# poly-tipped round



## 7point62 (Jun 28, 2009)

Any advantages to using a polycarbonate-tipped bullet, like Win XP3?


----------



## Diamondback 2/2 (Jun 28, 2009)

Other then guaranteed spread of the hallow point, I really would not know... I have heard rumors hear and there that the poly tips are less accurate then an open tip (Nosler tip). Such as what’s found in Sierra match bullets. But I am not sure if that is true or not, I would have to see some testing on both rounds that can be compared. The basic complaints I have heard is that the synthetic tip can not be made to sit with in a thousands of true. Meaning the tip is not centered on the bullet. Where’s the open tip has a pocket of air in front of the bullet, that keeps the bullet true in flight (some kind of rocket doctor shit). But that’s what I have understood to be the issues of dislike by some people in the competition side of shooting.
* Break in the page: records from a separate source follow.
@[simp] theorem State.setThr_cells (s : State) (t : Thread) : (s.setThr t).cells = s.cells := rfl
@[simp] theorem State.setThr_cur (s : State) (t : Thread) : (s.setThr t).cur = s.cur := rfl
@[simp] theorem State.setThr_mem (s : State) (t : Thread) : (s.setThr t).mem = s.mem := rfl
@[simp] theorem State.setThr_dram (s : State) (t : Thread) : (s.setThr t).dram = s.dram := rfl
@[simp] theorem State.setThr_mpoison (s : State) (t : Thread) : (s.setThr t).mpoison = s.mpoison := rfl
@[simp] theorem State.setThr_msc (s : State) (t : Thread) : (s.setThr t).msc = s.msc := rfl
@[simp] theorem State.setThr_farBuf (s : State) (t : Thread) : (s.setThr t).farBuf = s.farBuf := rfl
@[simp] theorem State.setThr_regs (s : State) (t : Thread) : (s.setThr t).regs = s.regs := rfl
@[simp] theorem State.setThr_hostMem (s : State) (t : Thread) : (s.setThr t).hostMem = s.hostMem := rfl
@[simp] theorem State.setThr_hostPois (s : State) (t : Thread) : (s.setThr t).hostPois = s.hostPois := rfl
@[simp] theorem State.setThr_hostData (s : State) (t : Thread) : (s.setThr t).hostData = s.hostData := rfl
@[simp] theorem State.setThr_hostq (s : State) (t : Thread) : (s.setThr t).hostq = s.hostq := rfl
@[simp] theorem State.setThr_posts (s : State) (t : Thread) : (s.setThr t).posts = s.posts := rfl
@[simp] theorem State.setThr_report (s : State) (t : Thread) : (s.setThr t).report = s.report := rfl
@[simp] theorem State.setThr_msix (s : State) (t : Thread) : (s.setThr t).msix = s.msix := rfl
@[simp] theorem State.setThr_msixTab (s : State) (t : Thread) : (s.setThr t).msixTab = s.msixTab := rfl
@[simp] theorem State.setThr_fuses (s : State) (t : Thread) : (s.setThr t).fuses = s.fuses := rfl
@[simp] theorem State.setThr_slices (s : State) (t : Thread) : (s.setThr t).slices = s.slices := rfl
@[simp] theorem State.setThr_accepted (s : State) (t : Thread) : (s.setThr t).accepted = s.accepted := rfl
@[simp] theorem State.setThr_dir (s : State) (t : Thread) : (s.setThr t).dir = s.dir := rfl
@[simp] theorem State.setThr_homes (s : State) (t : Thread) : (s.setThr t).homes = s.homes := rfl
@[simp] theorem State.setThr_nextTag (s : State) (t : Thread) : (s.setThr t).nextTag = s.nextTag := rfl
@[simp] theorem State.setThr_nextFlit (s : State) (t : Thread) : (s.setThr t).nextFlit = s.nextFlit := rfl
@[simp] theorem State.setThr_net (s : State) (t : Thread) : (s.setThr t).net = s.net := rfl
@[simp] theorem State.setThr_msgs (s : State) (t : Thread) : (s.setThr t).msgs = s.msgs := rfl
@[simp] theorem State.setThr_fences (s : State) (t : Thread) : (s.setThr t).fences = s.fences := rfl
@[simp] theorem State.setThr_pageRels (s : State) (t : Thread) : (s.setThr t).pageRels = s.pageRels := rfl
@[simp] theorem State.setThr_combTlb (s : State) (t : Thread) : (s.setThr t).combTlb = s.combTlb := rfl
@[simp] theorem State.setThr_replays (s : State) (t : Thread) : (s.setThr t).replays = s.replays := rfl
@[simp] theorem State.setThr_flits (s : State) (t : Thread) : (s.setThr t).flits = s.flits := rfl
@[simp] theorem State.setThr_castBuf (s : State) (t : Thread) : (s.setThr t).castBuf = s.castBuf := rfl
@[simp] theorem State.setThr_outs (s : State) (t : Thread) : (s.setThr t).outs = s.outs := rfl
@[simp] theorem State.setThr_hiveOut (s : State) (t : Thread) : (s.setThr t).hiveOut = s.hiveOut := rfl
@[simp] theorem State.setThr_hiveReqs (s : State) (t : Thread) : (s.setThr t).hiveReqs = s.hiveReqs := rfl
@[simp] theorem State.setThr_spreads (s : State) (t : Thread) : (s.setThr t).spreads = s.spreads := rfl
@[simp] theorem State.setThr_queues (s : State) (t : Thread) : (s.setThr t).queues = s.queues := rfl
@[simp] theorem State.setThr_headSince (s : State) (t : Thread) : (s.setThr t).headSince = s.headSince := rfl
@[simp] theorem State.setThr_gangs (s : State) (t : Thread) : (s.setThr t).gangs = s.gangs := rfl
@[simp] theorem State.setThr_nextGang (s : State) (t : Thread) : (s.setThr t).nextGang = s.nextGang := rfl
@[simp] theorem State.setThr_gbars (s : State) (t : Thread) : (s.setThr t).gbars = s.gbars := rfl
@[simp] theorem State.setThr_stopped (s : State) (t : Thread) : (s.setThr t).stopped = s.stopped := rfl
@[simp] theorem State.setThr_depcnt (s : State) (t : Thread) : (s.setThr t).depcnt = s.depcnt := rfl
@[simp] theorem State.setThr_burmeal (s : State) (t : Thread) : (s.setThr t).burmeal = s.burmeal := rfl
@[simp] theorem State.setThr_ctrs (s : State) (t : Thread) : (s.setThr t).ctrs = s.ctrs := rfl
@[simp] theorem State.setThr_ready (s : State) (t : Thread) : (s.setThr t).ready = s.ready := rfl
@[simp] theorem State.setThr_pops (s : State) (t : Thread) : (s.setThr t).pops = s.pops := rfl
@[simp] theorem State.setThr_blocks (s : State) (t : Thread) : (s.setThr t).blocks = s.blocks := rfl
@[simp] theorem State.setThr_logged (s : State) (t : Thread) : (s.setThr t).logged = s.logged := rfl
@[simp] theorem State.setThr_pwrlim (s : State) (t : Thread) : (s.setThr t).pwrlim = s.pwrlim := rfl
@[simp] theorem State.setThr_boot (s : State) (t : Thread) : (s.setThr t).boot = s.boot := rfl
@[simp] theorem State.setThr_cycle (s : State) (t : Thread) : (s.setThr t).cycle = s.cycle := rfl
@[simp] theorem State.setThr_frozen (s : State) (t : Thread) : (s.setThr t).frozen = s.frozen := rfl
@[simp] theorem State.setThr_ahead (s : State) (t : Thread) : (s.setThr t).ahead = s.ahead := rfl
@[simp] theorem State.setThr_apart (s : State) (t : Thread) : (s.setThr t).apart = s.apart := rfl
@[simp] theorem State.setThr_phase (s : State) (t : Thread) : (s.setThr t).phase = s.phase := rfl
@[simp] theorem State.setThr_agenda (s : State) (t : Thread) : (s.setThr t).agenda = s.agenda := rfl
@[simp] theorem State.setThr_free (s : State) (t : Thread) : (s.setThr t).free = s.free := rfl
As for the bullet expanding properly, I think its obvious that creating a small air pocket with in the core of the hollow point, that is pressurized by a synthetic piece pushing (on impact) into the air pocket’s hollow point will cause better expansion, then when it is a simple open tipped hollow point.
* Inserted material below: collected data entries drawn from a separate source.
theorem tuctlWrite (frame : Nat) (v : Word) : Statement (.tuctlWrite frame v) := fun h => Bool.noConfusion h

theorem launch (s : Bool) (a : Reg) : Statement (.launch s a) := fun hw => by
  refine decode_of_fields hw ?_
  change decodeFields (BitVec.ofBool s ++ 0x37#6 ++ 0x0#5 ++ a ++ 0x0#15) = _
  rw [Major.m37 (Layout.l2_x25_6 ..)]
  rw [decodeKernel]
  rw [show BitVec.extractLsb' 0 10 _ = 0#10 from Layout.l2_x0_10 ..]
  change (if _ = _ then _ else _) = _
  rw [if_pos (by rw [show (0x01F07C00#32) = (0x0#1 ++ 0x0#6 ++ 0x1F#5 ++ 0x0#5 ++ 0x7C00#15 : BitVec 32) by decide, Layout.l2_and]; simp)]
  change Except.ok (Instr.launch _ _) = _
  rw [Layout.l2_b31, Layout.l2_x15_5]

theorem relay (s : Bool) (a : Reg) (b : Reg) : Statement (.relay s a b) := fun hw => by
  refine decode_of_fields hw ?_
  change decodeFields (BitVec.ofBool s ++ 0x37#6 ++ 0x0#5 ++ a ++ b ++ 0x1#10) = _
  rw [Major.m37 (Layout.l1_x25_6 ..)]
  rw [decodeKernel]
  rw [show BitVec.extractLsb' 0 10 _ = 1#10 from Layout.l1_x0_10 ..]
  change (if _ = _ then _ else _) = _
  rw [if_pos (by rw [show (0x01F00000#32) = (0x0#1 ++ 0x0#6 ++ 0x1F#5 ++ 0x0#5 ++ 0x0#5 ++ 0x0#10 : BitVec 32) by decide, Layout.l1_and]; simp)]
  change Except.ok (Instr.relay _ _ _) = _
  rw [Layout.l1_b31, Layout.l1_x15_5, Layout.l1_x10_5]

theorem trigger (s : Bool) : Statement (.trigger s) := fun hw => by
  refine decode_of_fields hw ?_
  change decodeFields (BitVec.ofBool s ++ 0x37#6 ++ 0x2#25) = _
  rw [Major.m37 (Layout.l7_x25_6 ..)]
  rw [decodeKernel]
  rw [show BitVec.extractLsb' 0 10 _ = 2#10 from Layout.l7_x0_10 ..]
  change (if _ = _ then _ else _) = _
  rw [if_pos (by rw [show (0x01FFFC00#32) = (0x0#1 ++ 0x0#6 ++ 0x1FFFC00#25 : BitVec 32) by decide, Layout.l7_and]; simp)]
  change Except.ok (Instr.trigger _) = _
  rw [Layout.l7_b31]

theorem retire (s : Bool) : Statement (.retire s) := fun hw => by
  refine decode_of_fields hw ?_
  change decodeFields (BitVec.ofBool s ++ 0x37#6 ++ 0x3#25) = _
  rw [Major.m37 (Layout.l7_x25_6 ..)]
  rw [decodeKernel]
  rw [show BitVec.extractLsb' 0 10 _ = 3#10 from Layout.l7_x0_10 ..]
  change (if _ = _ then _ else _) = _
  rw [if_pos (by rw [show (0x01FFFC00#32) = (0x0#1 ++ 0x0#6 ++ 0x1FFFC00#25 : BitVec 32) by decide, Layout.l7_and]; simp)]
  change Except.ok (Instr.retire _) = _
  rw [Layout.l7_b31]

theorem successorStart (slot : Nat) : Statement (.successorStart slot) := fun h => Bool.noConfusion h

theorem gangPlacement (unit : Nat) : Statement (.gangPlacement unit) := fun h => Bool.noConfusion h

theorem memberStart (slot : Nat) : Statement (.memberStart slot) := fun h => Bool.noConfusion h

theorem preemption (unit : Nat) : Statement (.preemption unit) := fun h => Bool.noConfusion h

theorem victimStopTimeout (gang : Nat) : Statement (.victimStopTimeout gang) := fun h => Bool.noConfusion h

theorem gangComplete (gang : Nat) : Statement (.gangComplete gang) := fun h => Bool.noConfusion h

theorem triggerListLaunch (gang : Nat) : Statement (.triggerListLaunch gang) := fun h => Bool.noConfusion h

theorem resultWritten (slot : Nat) : Statement (.resultWritten slot) := fun h => Bool.noConfusion h

theorem vectorCreditRound (cell : Nat) (cluster : Nat) : Statement (.vectorCreditRound cell cluster) := fun h => Bool.noConfusion h

theorem vectorStep (slot : Nat) : Statement (.vectorStep slot) := fun h => Bool.noConfusion h

theorem ringStall (slot : Nat) : Statement (.ringStall slot) := fun h => Bool.noConfusion h

theorem lanectlWrite (cell : Nat) : Statement (.lanectlWrite cell) := fun h => Bool.noConfusion h

theorem pageWalk (comb : Nat) : Statement (.pageWalk comb) := fun h => Bool.noConfusion h

theorem migrationTimeout (comb : Nat) : Statement (.migrationTimeout comb) := fun h => Bool.noConfusion h

theorem pageRelease (asid : Nat) (page : Nat) : Statement (.pageRelease asid page) := fun h => Bool.noConfusion h

theorem tfenceBroadcast (slot : Nat) : Statement (.tfenceBroadcast slot) := fun h => Bool.noConfusion h

theorem tfenceAck (comb : Nat) (slot : Nat) : Statement (.tfenceAck comb slot) := fun h => Bool.noConfusion h

theorem entryAgeDrain (cell : Nat) : Statement (.entryAgeDrain cell) := fun h => Bool.noConfusion h

theorem epochAdvance (cell : Nat) : Statement (.epochAdvance cell) := fun h => Bool.noConfusion h

theorem l1Fill (cell : Nat) : Statement (.l1Fill cell) := fun h => Bool.noConfusion h

theorem icacheFill (cell : Nat) (line : Nat) : Statement (.icacheFill cell line) := fun h => Bool.noConfusion h

theorem poolScrub (cell : Nat) (row : Nat) : Statement (.poolScrub cell row) := fun h => Bool.noConfusion h

theorem arbitrate (comb : Nat) (port : Nat) : Statement (.arbitrate comb port) := fun h => Bool.noConfusion h

theorem recoveryTimeout (comb : Nat) (port : Nat) : Statement (.recoveryTimeout comb port) := fun h => Bool.noConfusion h

theorem linkReplay (comb : Nat) (port : Nat) : Statement (.linkReplay comb port) := fun h => Bool.noConfusion h

theorem openRoute (cell : Nat) (port : Nat) : Statement (.openRoute cell port) := fun h => Bool.noConfusion h

theorem dataFlit (cell : Nat) (port : Nat) : Statement (.dataFlit cell port) := fun h => Bool.noConfusion h

theorem closeRoute (cell : Nat) (port : Nat) : Statement (.closeRoute cell port) := fun h => Bool.noConfusion h

theorem truncRoute (cell : Nat) (port : Nat) : Statement (.truncRoute cell port) := fun h => Bool.noConfusion h

theorem mcast (cell : Nat) : Statement (.mcast cell) := fun h => Bool.noConfusion h

theorem barrierArrival (gang : Nat) (id : Nat) (comb : Nat) : Statement (.barrierArrival gang id comb) := fun h => Bool.noConfusion h

theorem barrierCompletion (gang : Nat) (id : Nat) (comb : Nat) : Statement (.barrierCompletion gang id comb) := fun h => Bool.noConfusion h

theorem deposit (n : Nat) : Statement (.deposit n) := fun h => Bool.noConfusion h

theorem localRead (comb : Nat) (line : Nat) : Statement (.localRead comb line) := fun h => Bool.noConfusion h

theorem localWrite (comb : Nat) (line : Nat) : Statement (.localWrite comb line) := fun h => Bool.noConfusion h

theorem gets (n : Nat) : Statement (.gets n) := fun h => Bool.noConfusion h

theorem getm (n : Nat) : Statement (.getm n) := fun h => Bool.noConfusion h

theorem upg (n : Nat) : Statement (.upg n) := fun h => Bool.noConfusion h

theorem ncrd (n : Nat) : Statement (.ncrd n) := fun h => Bool.noConfusion h

theorem ncwr (n : Nat) : Statement (.ncwr n) := fun h => Bool.noConfusion h

theorem faop (n : Nat) : Statement (.faop n) := fun h => Bool.noConfusion h

theorem fwds (n : Nat) : Statement (.fwds n) := fun h => Bool.noConfusion h

theorem fwdm (n : Nat) : Statement (.fwdm n) := fun h => Bool.noConfusion h

theorem inv (n : Nat) : Statement (.inv n) := fun h => Bool.noConfusion h

theorem rcl (n : Nat) : Statement (.rcl n) := fun h => Bool.noConfusion h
This would bring the old argument in to the loop again, “what is your preference” do you want accuracy or transfer of kinetic energy and are you willing to lack in one to have the otther.
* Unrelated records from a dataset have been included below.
-- ==== Sys2Proof/Tests/Slice0.lean ====
section
/-! SUPPORT. Tests of the model: the words of the spec's encodings, the refusals of WellFormed, single steps
with the spec's worked results, and for every statement a state that meets its hypotheses. -/

namespace Sys2Proof.Tests

open Sys2Proof Sys2Proof.Machine Host

set_option maxRecDepth 100000
set_option Elab.async false

/-! ### States for the tests -/

/-- The module after reset with one thread, live in slot 0 in machine mode, changed by `f`; its queues run at once, by element groups. -/
def one (f : Thread → Thread) : State :=
  { State.reset with
    ahead := false
    apart := false
    threads := [(0, f { Thread.empty with live := true, resident := true, mode := .machine, pc := 0x1000 })] }

/-- As `one`, with values in s1 and s2. -/
def two (x y : Word) (f : Thread → Thread := id) : State := one fun t => f { t with v := [(1, ⟨x, 0⟩), (2, ⟨y, 0⟩)] }

/-- The next state's answer to `q`; none after a stop. -/
def ask {α : Type} (o : Outcome State Fault Refusal) (q : State → α) : Option α :=
  match o with
  | .next t => some (q t)
  | _ => none

/-- `State.Released`, as a Bool. -/
def freed (s : State) (p : BitVec 5) (c : Scope) : Bool := !s.relWaits s.cur p c && !(s.relDrain s.cur p c).relOpen s.cur p c

theorem freed_iff (s : State) (p : BitVec 5) (c : Scope) : freed s p c = true ↔ s.Released p c := by
  simp [freed, State.Released]

/-- The values under way to registers. -/
def State.onTheWay (s : State) : List (Nat × Option Word) := s.thr.pend.map fun p => (p.reg, p.value)

/-- A vector instruction is queued. -/
def entry0 : QEntry where
  seq := 0
  pc := 0x1000
  kind := .vadd
  d := 3
  a := 1
  b := 2
  k := 31
  x := false
  g := 0
  sa := 0
  sb := 0
  len := 2
  ew := .e64
  rlen := 4096
  fpctl := 0
  xsel := 0
  rows := 0
  pitch := 0
  ringEn := false
  ringTo := 0
  rings := []
  xl := ⟨.machine, 0, 0, 0⟩
  cb := false
  prog := none
  run := .fresh

/-! ### Words of the encoding tables, field by field (R257 to R271 and the tables of the instruction chapters) -/

theorem test_decode_major_01_a :
    decode 0b1_000001_00011_10001_01010_0000000000 = .ok (.add true 3 17 10) ∧
    decode 0b1_000001_00011_10001_01010_0000000001 = .ok (.sub true 3 17 10) ∧
    decode 0b1_000001_00011_10001_01010_0000000010 = .ok (.add32 true 3 17 10) ∧
    decode 0b1_000001_00011_10001_01010_0000000011 = .ok (.sub32 true 3 17 10) ∧
    decode 0b1_000001_00011_10001_01010_0000000100 = .ok (.and true 3 17 10) ∧
    decode 0b1_000001_00011_10001_01010_0000000101 = .ok (.or true 3 17 10) ∧
    decode 0b1_000001_00011_10001_01010_0000000110 = .ok (.xor true 3 17 10) ∧
    decode 0b1_000001_00011_10001_01010_0000000111 = .ok (.andn true 3 17 10) ∧
    decode 0b1_000001_00011_10001_01010_0000001000 = .ok (.sll true 3 17 10) ∧
    decode 0b1_000001_00011_10001_01010_0000001001 = .ok (.srl true 3 17 10) ∧
    decode 0b1_000001_00011_10001_01010_0000001010 = .ok (.sra true 3 17 10) ∧
    decode 0b1_000001_00011_10001_01010_0000001011 = .ok (.ror true 3 17 10) := by
  refine ⟨?_, ?_, ?_, ?_, ?_, ?_, ?_, ?_, ?_, ?_, ?_, ?_⟩ <;> rfl

theorem test_decode_major_01_b :
    decode 0b1_000001_00011_10001_01010_0000001100 = .ok (.min true 3 17 10) ∧
    decode 0b1_000001_00011_10001_01010_0000001101 = .ok (.max true 3 17 10) ∧
    decode 0b1_000001_00011_10001_01010_0000001110 = .ok (.minu true 3 17 10) ∧
    decode 0b1_000001_00011_10001_01010_0000001111 = .ok (.maxu true 3 17 10) ∧
    decode 0b1_000001_00011_10001_000000000010000 = .ok (.clz true 3 17) ∧
    decode 0b1_000001_00011_10001_000000000010001 = .ok (.ctz true 3 17) ∧
    decode 0b1_000001_00011_10001_000000000010010 = .ok (.popc true 3 17) ∧
    decode 0b1_000001_00011_10001_000000000010011 = .ok (.byterev true 3 17) ∧
    decode 0b1_000001_00011_10001_01010_0000011000 = .ok (.slt true 3 17 10) ∧
    decode 0b1_000001_00011_10001_01010_0000011001 = .ok (.sltu true 3 17 10) ∧
    decode 0b1_000001_00011_10001_01010_0000011010 = .ok (.seq true 3 17 10) ∧
    decode 0b1_000001_00011_10001_01010_0000011011 = .ok (.sne true 3 17 10) := by
  refine ⟨?_, ?_, ?_, ?_, ?_, ?_, ?_, ?_, ?_, ?_, ?_, ?_⟩ <;> rfl

theorem test_decode_major_01_c :
    decode 0b1_000001_00011_10001_01010_0000011100 = .ok (.cmovnz true 3 17 10) ∧
    decode 0b1_000001_00011_10001_01010_0000011101 = .ok (.cmovz true 3 17 10) ∧
    decode 0b1_000001_00011_10001_01010_0001000000 = .ok (.mul true 3 17 10) ∧
    decode 0b1_000001_00011_10001_01010_0001000001 = .ok (.mulhs true 3 17 10) ∧
    decode 0b1_000001_00011_10001_01010_0001000010 = .ok (.mulhu true 3 17 10) ∧
    decode 0b1_000001_00011_10001_01010_0001000011 = .ok (.mulhus true 3 17 10) ∧
    decode 0b1_000001_00011_10001_01010_0001000100 = .ok (.mul32 true 3 17 10) ∧
    decode 0b1_000001_00011_10001_01010_0001000101 = .ok (.muladd true 3 17 10) ∧
    decode 0b1_000001_00011_10001_01010_0001000110 = .ok (.mulsub true 3 17 10) ∧
    decode 0b1_000001_00011_10001_01010_0001001000 = .ok (.div true 3 17 10) ∧
    decode 0b1_000001_00011_10001_01010_0001001001 = .ok (.divu true 3 17 10) ∧
    decode 0b1_000001_00011_10001_01010_0001001010 = .ok (.rem true 3 17 10) := by
  refine ⟨?_, ?_, ?_, ?_, ?_, ?_, ?_, ?_, ?_, ?_, ?_, ?_⟩ <;> rfl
Like I said I would have to see some testing on the accuracy effects between the two types of bullets. Being that I am more accuracy driven then expansion/ energy transfer orientated. I personally want to be able to be more precise in my shot, then lose accuracy to facilitate bullet energy transfer into the target.


----------



## HOLLiS (Jun 28, 2009)

I am not sure either.   One other speculation is that on lead tipped spitzers, people have commented that the lead gets deformed on the box.  The new plastic tips, probably have a better shape and maintains that shape over time than lead.  

I guess google might help. or a Email to one of the bullet companies.  

Great question.  Now if the ammo companies can get ammo prices back to 2007 prices.


----------



## 7point62 (Jun 29, 2009)

Thanks bros...I'm gonna see if I can find some comparison range data on poly-tipped. I'm more interested in accuracy over expansion.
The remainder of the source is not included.